As Christina Salerno notes today on the Capitol Record blog, liquor sales are up nearly three percent from June through September this year, compared to the same period of time last year. Salerno also notes that "a standard liter of liquor now costs an average of $2 more per bottle than last year."

In terms of the raw numbers, the Capitol Record reports that roughly 13.6 million liters of liquor were sold from June through September, while 13.2 million liters were sold during the same period of time in 2011.

However, while overall booze sales are up, not everyone is buying more - specifically bars.

From the Capitol Record:

Bars and restaurants, meanwhile, are buying less -- there was a 13 percent drop in liquor purchases from businesses from June to September. The revenue department speculates that's because businesses stockpiled in May, before the privatization law went into effect.

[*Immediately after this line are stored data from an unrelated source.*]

-- ==== Sys2Proof/Machine/Weirs.lean ====
section
/-! DEFINITION. The weirs: the budgets of a class at a memory port, and what is drawn from them (R367, R368). -/

namespace Sys2Proof.Machine

/-- The context, partition and class of the launch that an agent works for (R367). -/
def State.classOf (s : State) (a : Agent) : Nat × Nat :=
  let find (i : Nat) (w : Tbl Warp) (k : Tbl Crew) : Option Crew := (Tbl.find w (i % 2 ^ 20)).bind fun v => Tbl.find k v.crew
  let crew := match a with
    | .strand i _ =>
      if i < 2 ^ 20 then find i s.warps s.crews else (Tbl.find s.saved (i / 2 ^ 20 - 1)).bind fun v => find i v.warps v.crews
    | .fe c => (Tbl.find s.crews c).or (s.saved.findSome? fun (v : Nat × Saved) => Tbl.find v.2.crews c)
    | .nobody => none
  match crew.bind fun c => Tbl.find s.launches c.launch with
  | none => (0, 0)
  | some l => (((Tbl.find s.ctxs l.ctx).map Context.part).getD 0, l.prio / 2)

/-- Whether a weir lets a request of n bytes pass: a budget of 0 is unbudgeted. -/
def State.weirOpen (s : State) (port : Nat) (pc : Nat × Nat) (n : Nat) : Bool :=
  s.weirs.all fun w => !(w.port == port && w.part == pc.1 && w.cls == pc.2) || w.budget == 0 || decide ((n : Int) ≤ w.left)
/-- Draws n bytes from the allowance. -/
def State.weirDraw (s : State) (port : Nat) (pc : Nat × Nat) (n : Nat) : State :=
  { s with weirs := s.weirs.map fun w =>
      if w.port = port ∧ w.part = pc.1 ∧ w.cls = pc.2 ∧ w.budget ≠ 0 then { w with left := w.left - n } else w }
/-- Adds one to a counter that STATS reports: a soft error's cause, or 256 + class for back-pressure (R320, R374). -/
def State.count (s : State) (k : Nat) : State := { s with stats := Tbl.put s.stats k (((Tbl.find s.stats k).getD 0) + 1) }

/-- A class that is held at a port is back-pressured until the next window: none of its requests leaves (R367). -/
def State.backPressure (s : State) (port : Nat) (pc : Nat × Nat) : State :=
  let held (w : Weir) : Bool := w.port == port && w.part == pc.1 && w.cls == pc.2 && w.budget != 0 && w.left != 0
  if s.weirs.any held then
    ({ s with weirs := s.weirs.map fun w => if held w then { w with left := 0 } else w } : State).count (256 + pc.2)
  else s

/-- Draws the lines of a range of a context's memory that are present. -/
def State.drawRange (s : State) (ctx : Nat) (pc : Nat × Nat) (va n : Nat) : State :=
  if s.weirs.isEmpty then s
  else (linePieces va n).foldl (fun s p => match s.present ctx p.1 with
    | some pa => s.weirDraw (s.portOf pa) pc p.2
    | none => s) s

/-- Draws the bytes that differ in a later state, at their ports. -/
def State.drawWrites (s t : State) (pc : Nat × Nat) : State :=
  if s.weirs.isEmpty then t
  else
    let cells := ((s.mem ++ t.mem).map Prod.fst).eraseDups.filter fun a => Memory.read s.mem a != Memory.read t.mem a
    cells.foldl (fun t a => t.weirDraw (s.portOf a) pc 1) t

/-- A step whose requests do not fit what a class has left is held, and the class back-pressured. One of several requests (each is a
line at most) that no window could take whole begins with a window, and later windows make up for it (log 97). -/
def State.throughWeirs (s t : State) : State :=
  let held := (s.weirs.zip t.weirs).filter fun p =>
    decide (p.2.left < p.1.left) && decide (p.2.left < 0) && !(decide (p.1.left = p.1.budget) && decide (256 ≤ p.1.budget))
  if held.isEmpty then t else held.foldl (fun s p => s.backPressure p.1.port (p.1.part, p.1.cls)) s

end Sys2Proof.Machine
end

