/-- A column goes on over further rows in list order: the value so far, if there is one, and the mark. -/
def foldColumn (op : Nat → Nat → Nat) (v : Option Word) (mk : Nat) (l : List RowElem) : Option Word × Nat :=
  (l.foldl (fun v q => some (BitVec.ofNat 32 (match v with
    | none => q.val
    | some w => op w.toNat q.val))) v, firstMark (mk :: l.map RowElem.mark))

/-- The partial of a bag at a port; blank where there is none yet. -/
def partialAt (nel bag port : Nat) (parts : List Partial) : Partial :=
  (parts.find? fun q => q.bag == bag && q.port == port).getD ⟨bag, port, List.replicate nel none, List.replicate nel 0⟩

/-- Further rows of a bag join its partials: those of the ports that hold their elements, or the engine's own, which folds whole rows
under `max`, in ORDERED mode and without a reduction (R214, R215). -/
def addRows (f : GathF) (bag : Nat) (rows : List (List RowElem)) (parts : List Partial) : List Partial :=
  let nel := f.nel.toNat + 1
  let op := if f.red = 3 then max32 else add32
  let whole := f.red == 3 || f.red == 0 || f.ordered
  let ports := if whole then [enginePort] else ((rows.flatten).map RowElem.port).eraseDups
  ports.foldl (fun parts p =>
    let old := partialAt nel bag p parts
    let cols := (List.range nel).map fun k =>
      foldColumn op (old.vals.getD k none) (old.marks.getD k 0) ((rows.filterMap fun r => r[k]?).filter fun e => whole || e.port == p)
    ⟨bag, p, cols.map Prod.fst, cols.map Prod.snd⟩ :: parts.filter fun q => !(q.bag == bag && q.port == p)) parts

/-- A column of the output: +0 for an empty bag, the mean under RED 10 (R214). -/
def outWord (f : GathF) (n : Nat) : Option Word → Word
  | none => 0
  | some w => if f.red = 2 then BitVec.ofNat 32 (fdivV f32 (fdec f32 w.toNat) (.num false n 0)).val else w

/-- The indices of output row q (R214). -/
def bagRange (f : GathF) (offs : List Nat) (q : Nat) : Nat × Nat :=
  if f.red = 0 then (q, 1) else (offs.getD q 0, offs.getD (q + 1) 0 - offs.getD q 0)

/-- The bags of a gather: one per index under RED 00 (R214). -/
def Cmd.bags (c : Cmd) (f : GathF) : Nat := if f.red = 0 then c.sc f.isc.toNat else c.sc f.bsc.toNat
/-- The index position at which the last bag ends. -/
def Cmd.lastIndex (c : Cmd) (f : GathF) : Nat := if f.red = 0 then c.sc f.isc.toNat else (c.lists.getD 1 []).getD (c.sc f.bsc.toNat) 0
/-- The index position at which a bag ends. -/
def Cmd.bagEnd (c : Cmd) (f : GathF) (q : Nat) : Nat :=
  let r := bagRange f (c.lists.getD 1 []) q
  r.1 + r.2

To put the booze price increase in perspective, the Capitol Record reports that, "A year ago, the average retail price for a liter of liquor, including taxes, was $21.58. The same bottle now costs an average of $24.09 -- a nearly 12 percent increase."

While it's interesting to pore over the numbers, it's not shocking to hear booze sales are up since hard liquor hit places like Target and Safeway. The pure number of tantalizing Jim Beam endcaps in grocery stores these days can likely be connected to the spike in people buying liquor. I know such displays have gotten me at least once or twice since privatization hit (conservative estimate).